§ Task statement: Write out exactly what each line says, starting with the first line below and ending on the one with "def State.setCtx (s".

§ Data shown:
-- ==== Sys2Proof/Machine/Products.lean ====
section
/-! DEFINITION. Contexts, products and rejects: what the chapters share about a product's lines, its abort, its end, its reject and
its completion (R97 to R134, R163, R248, R283, R410 to R413). -/

namespace Sys2Proof.Machine

/-! ## Contexts -/

def State.getCtx (s : State) (c : Nat) : Ctx := Store.get (fun _ => Ctx.reset) s.ctxs c
def State.setCtx (s : State) (c : Nat) (x : Ctx) : State := { s with ctxs := Store.put (fun _ => Ctx.reset) s.ctxs c x }

/-- The contexts that hold anything beside their registers. -/
def State.liveCtxs (s : State) : List Nat := s.ctxs.map (fun e => e.1)

/-- CTX_STATE.STATE: 0 UNBOUND, 1 ARMED, 2 PRINTING, 3 DRAINING, 4 HALTED, 5 FAULTED (R97). -/
def State.ctxState (s : State) (c : Nat) : Nat := s.rd (Fld.CTX_STATE_STATE c)

def State.nranges (s : State) (c : Nat) : Nat := s.rd (Fld.CTX_BINDING_NRANGES c)

/-- The port of range `r` of context `c` (R101). -/
def State.rangePort (s : State) (c r : Nat) : Nat := s.rd (Fld.CTX_RANGE_PORT c r)

/-- The numbers of a list, sorted, each once. -/
def distinct (l : List Nat) : List Nat := l.foldl (fun acc x => insertOnce x acc) []

/-- The ports of a context's ranges. -/
def State.ctxPorts (s : State) (c : Nat) : List Nat := distinct ((List.range (s.nranges c)).map (s.rangePort c))

/-- The ports of a row group. -/
def State.groupPorts (s : State) (c : Nat) (g : Group) : List Nat := distinct (g.ranges.map (s.rangePort c))

/-- Whether a context is bound and has a range on port `p`. -/
def State.ctxOnPort (s : State) (c p : Nat) : Bool := decide (s.ctxState c ≠ 0) && (s.ctxPorts c).contains p

/-- The products of a context that are in flight (R114). -/
def Ctx.inflight (x : Ctx) : List Product := x.prods.filter (fun p => !p.ended)

/-- A product of a context, by its number. -/
def State.findProd (s : State) (c id : Nat) : Option Product := (s.getCtx c).prods.find? (fun x => x.id == id)

/-- The context with one product replaced. -/
def State.setProd (s : State) (c : Nat) (x : Product) : State :=
  s.setCtx c { s.getCtx c with prods := (s.getCtx c).prods.map (fun y => if y.id = x.id then x else y) }

/-- SEQ of a job (R85). -/
def Job.seqNum (j : Job) : Nat := (dwAt j.dw 2).toNat + 2 ^ 32 * bitsOf (dwAt j.dw 3) 15 0

/-- SEQ where there is no job: all ones (R132, R396). -/
def noSeq : Nat := 2 ^ 48 - 1

/-- Doublewords of the active set of context `c`, in the order of R106: eight, then sixteen row offsets. -/
def State.activeSet (s : State) (c : Nat) : List Word :=
  (List.range 8).map (fun i => s.getReg (Reg.CTX_LINES c + 4 * i)) ++ (List.range 16).map (fun r => s.getReg (Reg.CTX_ROWOFF c r))

/-! ## State changes (R110, R111) -/

/-- A context changes state. ARMED to PRINTING and back are not reported and leave CAUSE; every other transition writes CAUSE and a
CTX_STATE_CHANGE event (R111). -/
def State.ctxMove (s : State) (c new cause data2 : Nat) : State :=
  let old := s.ctxState c
  if (old = 1 ∧ new = 2) ∨ (old = 2 ∧ new = 1) then s.wr (Fld.CTX_STATE_STATE c) new
  else
    let s := (s.wr (Fld.CTX_STATE_STATE c) new).wr (Fld.CTX_STATE_CAUSE c) cause
    s.event 0x06 c [BitVec.ofNat 32 (old + new * 2 ^ 8 + cause * 2 ^ 16), BitVec.ofNat 32 (s.getCtx c).queue.length,
      BitVec.ofNat 32 data2, 0]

§ Answer:
-- ==== Sys2Proof/Machine/Products.lean ====
section
/-! DEFINITION. Contexts, products and rejects: what the chapters share about a product's lines, its abort, its end, its reject and
its completion (R97 to R134, R163, R248, R283, R410 to R413). -/

namespace Sys2Proof.Machine

/-! ## Contexts -/

def State.getCtx (s : State) (c : Nat) : Ctx := Store.get (fun _ => Ctx.reset) s.ctxs c
def State.setCtx (s : State) (c : Nat) (x : Ctx) : State := { s with ctxs := Store.put (fun _ => Ctx.reset) s.ctxs c x }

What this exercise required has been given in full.